◆ Records to use ◆
---------------
/-! ## The target -/

/-- 30_encoding R109, R117, 45 R311: a target that waits for an opcode executes each instruction when its last byte has
arrived. -/
def Obligations.TargetExecutesOnTheLastByte : Prop :=
  ∀ (t : Target) (c : Config) (i : Instr), t.Waiting → Decodable c → i.channel = .pdi → i.wellFormed = true →
    t.receiveAll c (encodeWith c i) = t.execute c i ∧
      ∀ n < (encodeWith c i).length,
        t.receiveAll c ((encodeWith c i).take n) = { t with pending := (encodeWith c i).take n }

/-- 30_encoding R109, 41_encoder R175, R176, 45 R312, R314: REPEAT n, in either form, before LD gives n + 1 replies; the
pointer stays, or advances once for each in the auto-increment mode; no memory changes. After the Direct form, whose
replies are free, the target is lost (93 U2, entry 9). -/
def Obligations.RepeatedLoadRepliesOncePerExecution : Prop :=
  ∀ (t : Target) (c : Config) (r : Instr) (n : Word16), t.Waiting → Decodable c → RepeatOf r n →
    (∀ u, u = t.receiveAll c (encodeWith c r ++ encodeWith c .ldInd) →
      u.Waiting ∧ u.replies.length = t.replies.length + (n.toNat + 1) ∧ u.ptr = t.ptr ∧
        u.mem = t.mem ∧ u.buf = t.buf ∧ u.fuse = t.fuse) ∧
    (∀ u, u = t.receiveAll c (encodeWith c r ++ encodeWith c .ldInc) →
      u.Waiting ∧ u.replies.length = t.replies.length + (n.toNat + 1) ∧
        u.mem = t.mem ∧ u.buf = t.buf ∧ u.fuse = t.fuse ∧
        (t.ptr.toNat + n.toNat + 1 < 2 ^ 32 → u.ptr = t.ptr + BitVec.ofNat 32 (n.toNat + 1))) ∧
    ∀ u, u = t.receiveAll c (encodeWith c r ++ encodeWith c .ldPtr) →
      u.lost = true ∧ u.rep = 0 ∧ u.replies.length = t.replies.length + (n.toNat + 1) ∧ u.ptr = t.ptr ∧
        u.mem = t.mem ∧ u.buf = t.buf ∧ u.fuse = t.fuse

/-- 41_encoder R177, 45 R312 to R314, R320: what single and repeated loads reply, where it is the byte of memory: LDS
at its operand, LD_IND the byte at the pointer, again for each execution, LD_INC the bytes from the pointer on. Where
that is, is `Target.Reads`: which addresses are NVM addresses, when the controller may be used and when a reply is
stated are the model's (entries 43, 22 and 24), and so are the count of replies owed (entry 50), that outside RT a read
under ReadNvm leaves BUSY as it was and is on record as one that may still run (entry 51), that plain memory replies as
before while a command runs (entry 21), and what the reference target's LDS reads at a fuse address (entry 24). On the
reference target a REPEAT of count 0 is none (R325). -/
def Obligations.LoadsReadMemory : Prop :=
  ∀ (t : Target) (c : Config), t.Waiting →
    (∀ a, t.Reads c true a →
      t.execute c (.lds a) =
        { t with replies := t.replies ++ [t.mem.read a.toNat], working := t.working || t.startsRead c a }) ∧
    (t.Reads c false t.ptr →
      ∀ u, u = { t with
          replies := t.replies ++ [t.mem.read t.ptr.toNat], working := t.working || t.startsRead c t.ptr } →
        t.execute c .ldInd = u ∧
          (t.ptr ≠ 0xFFFFFFFF → t.execute c .ldInc = { u with ptr := t.ptr + 1 })) ∧
    ∀ (r : Instr) (n : Word16), Decodable c → RepeatOf r n →
      (t.Reads c false t.ptr →
        t.receiveAll c (encodeWith c r ++ encodeWith c .ldInd) =
          { t with
            replies := t.replies ++ List.replicate (n.toNat + 1) (t.mem.read t.ptr.toNat)
            working := t.working || t.startsRead c t.ptr
            owed := if n = 0 ∧ t.kind = .reference then t.owed else t.replies.length + (n.toNat + 1) }) ∧
      (t.ptr.toNat + n.toNat + 1 < 2 ^ 32 → (∀ k ≤ n.toNat, t.Reads c false (t.ptr + BitVec.ofNat 32 k)) →
        t.receiveAll c (encodeWith c r ++ encodeWith c .ldInc) =
          { t with
            ptr := t.ptr + BitVec.ofNat 32 (n.toNat + 1)
            working :=
              t.working || (List.range (n.toNat + 1)).any (fun k => t.startsRead c (t.ptr + BitVec.ofNat 32 k))
            owed := if n = 0 ∧ t.kind = .reference then t.owed else t.replies.length + (n.toNat + 1)
            replies := t.replies ++ (List.range (n.toNat + 1)).map (fun k => t.mem.read (t.ptr.toNat + k)) })

/-- 41_encoder R178, 45 R312, R314: ST_INC with its REPEAT, in either form, writes its data bytes at consecutive
addresses of plain memory from the pointer on; ST_IND writes them all at the pointer, where the last one stands. Every
other byte of memory, the page buffer and the fuses are unchanged. The model's own: which addresses are plain memory
(entry 43), and that it takes a store at all times, also out of reset (entry 22) and while a command runs (entry 21).
-/
def Obligations.RepeatedStoreWritesConsecutiveBytes : Prop :=
  ∀ (t : Target) (c : Config) (r : Instr) (n : Word16) (ds : List Byte), t.Waiting → Decodable c → RepeatOf r n →
    ds.length = n.toNat + 1 → t.cmd ≠ c.nvmCodes.loadFlashPageBuffer →
    (t.ptr.toNat + ds.length < 2 ^ 32 → (∀ k < ds.length, PlainAddress c (t.ptr + BitVec.ofNat 32 k)) →
      ∀ u, u = t.receiveAll c (encodeWith c r ++ stOpcode c .autoInc :: ds) →
        u.Waiting ∧ u.ptr = t.ptr + BitVec.ofNat 32 ds.length ∧ u.buf = t.buf ∧ u.fuse = t.fuse ∧
          u.replies = t.replies ∧
          ∀ x, u.mem.read x =
            if t.ptr.toNat ≤ x ∧ x < t.ptr.toNat + ds.length then ds.getD (x - t.ptr.toNat) 0 else t.mem.read x) ∧
    (PlainAddress c t.ptr →
      ∀ u, u = t.receiveAll c (encodeWith c r ++ stOpcode c .indirect :: ds) →
        u.Waiting ∧ u.ptr = t.ptr ∧ u.buf = t.buf ∧ u.fuse = t.fuse ∧ u.replies = t.replies ∧
          ∀ x, u.mem.read x = if x = t.ptr.toNat then ds.getD n.toNat 0 else t.mem.read x)

/-- 45 R313, R314: at an address of plain memory STS writes its byte at its operand, and LDS then replies with it;
ST_IND and ST_INC, not under LoadFlashPageBuffer, write theirs at the pointer. Every other byte is unchanged. Which
addresses are plain memory is the model's choice (entry 43), and so are that it takes a store at all times, also out of
reset (entry 22), and reads and takes stores as before while a command runs (entry 21), and that outside RT a reply is
stated only where `Target.replyStated` says so (entry 24). -/
def Obligations.PlainStoresWriteOneByte : Prop :=
  ∀ (t : Target) (c : Config) (a : Word) (d : Byte), t.Waiting →
    (PlainAddress c a →
      ∃ m, t.execute c (.sts a d) = { t with mem := m, erased := cutRange a.toNat 1 t.erased } ∧
        (∀ x, m.read x = if x = a.toNat then d else t.mem.read x) ∧
        (t.replyStated = true → ((t.execute c (.sts a d)).execute c (.lds a)).replies = t.replies ++ [d])) ∧
    (PlainAddress c t.ptr → t.cmd ≠ c.nvmCodes.loadFlashPageBuffer →
      ∃ m, (∀ x, m.read x = if x = t.ptr.toNat then d else t.mem.read x) ∧
        t.execute c (.stInd d) = { t with mem := m, erased := cutRange t.ptr.toNat 1 t.erased } ∧
        (t.ptr ≠ 0xFFFFFFFF →
          t.execute c (.stInc d) =
            { t with mem := m, erased := cutRange t.ptr.toNat 1 t.erased, ptr := t.ptr + 1 }))

/-- 45 R311 to R318: LDS, LD_IND, LD_INC, LD_PTR, LDCS, STCS, KEY, REPEAT_B, REPEAT, ST_PTR, ST_PTR_B, ST_IND_L and
ST_INC_L store nothing: every byte of memory, page buffer and fuses reads as before, whatever the target's state.
Outside RT a store to the Reset CSR keeps the fuses and the NVM addresses, as the model reads 47 R346, unless it cuts a
command short (entry 37). That memory stands where the target is lost is the model's choice (entry 9). And ST_PTR loads
the pointer with its operand (R314), which ends a run of loads of the page buffer (the model's record, entry 21). -/
def Obligations.OtherInstructionsStoreNothing : Prop :=
  ∀ (t : Target) (c : Config),
    (t.Waiting → ∀ a, t.execute c (.stPtr a) = { t with ptr := a, bufRun := none }) ∧
    ∀ i : Instr, (∀ a d, i ≠ .sts a d) → (∀ d, i ≠ .stInd d) → (∀ d, i ≠ .stInc d) →
      ∀ x, (t.kind = .reference ∨ t.underway = false ∨ (∀ r d, i = .stcs r d → r.setWidth 4 ≠ c.csrReset) →
          (t.execute c i).fuse.read x = t.fuse.read x ∧
          (isNvm c (BitVec.ofNat 32 x) = true → (t.execute c i).mem.read x = t.mem.read x)) ∧
        (t.kind = .reference ∨ (∀ r d, i = .stcs r d → r.setWidth 4 ≠ c.csrReset) →
          (t.execute c i).mem.read x = t.mem.read x ∧ (t.execute c i).buf.read x = t.buf.read x)

/-- 44_flash_fuse R273, 45 R321: the value of the store to an NVM address that triggers an erase or a page write does not
matter. -/
def Obligations.TriggerValueDoesNotMatter : Prop :=
  ∀ (t : Target) (c : Config) (a : Word) (d d' : Byte), TriggerAddress c a →
    t.cmd ∈
      [c.nvmCodes.eraseFlashPage, c.nvmCodes.eraseAppPage, c.nvmCodes.eraseBootPage, c.nvmCodes.writeFlashPage,
        c.nvmCodes.writeAppPage, c.nvmCodes.writeBootPage, c.nvmCodes.eraseWriteFlashPage,
        c.nvmCodes.eraseWriteAppPage, c.nvmCodes.eraseWriteBootPage, c.nvmCodes.eraseAppSection,
        c.nvmCodes.eraseBootSection] →
    t.storeDirect c a d = t.storeDirect c a d'

/-- 45 R326 (the spec's reference target): the page commands. Only the page of the trigger address changes. Which
addresses are NVM addresses is the model's choice (entry 43). -/
def Obligations.ReferencePageCommands : Prop :=
  ∀ (t : Target) (c : Config) (a : Word) (d : Byte), t.Waiting → t.kind = .reference → Decodable c →
    TriggerAddress c a → 1 ≤ c.pageSize → pageStart c a.toNat + c.pageSize ≤ 2 ^ 32 →
    ∀ k pre, (t.cmd = nvmCode c (erasePageCommand k) →
        ∃ m, t.execute c (.sts a d) = { t with mem := m } ∧
          ∀ x, (InPage c a.toNat x → m.read x = 0xFF) ∧ (¬InPage c a.toNat x → m.read x = t.mem.read x)) ∧
      (t.cmd = nvmCode c (writePageCommand pre k) →
        ∃ m, t.execute c (.sts a d) = { t with mem := m } ∧
          ∀ x,
            (InPage c a.toNat x →
              m.read x = (if pre then 0xFF else t.mem.read x) &&& t.buf.read (x % c.pageSize)) ∧
            (¬InPage c a.toNat x → m.read x = t.mem.read x))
---------------
◆ Work order ◆
The reply should hold only the lines of the listing above starting at the line containing "u.lost = true" and ending at the line containing "at its operand, LD_IND", exactly as written.

◆ Exercise response ◆
      u.lost = true ∧ u.rep = 0 ∧ u.replies.length = t.replies.length + (n.toNat + 1) ∧ u.ptr = t.ptr ∧
        u.mem = t.mem ∧ u.buf = t.buf ∧ u.fuse = t.fuse

/-- 41_encoder R177, 45 R312 to R314, R320: what single and repeated loads reply, where it is the byte of memory: LDS
at its operand, LD_IND the byte at the pointer, again for each execution, LD_INC the bytes from the pointer on. Where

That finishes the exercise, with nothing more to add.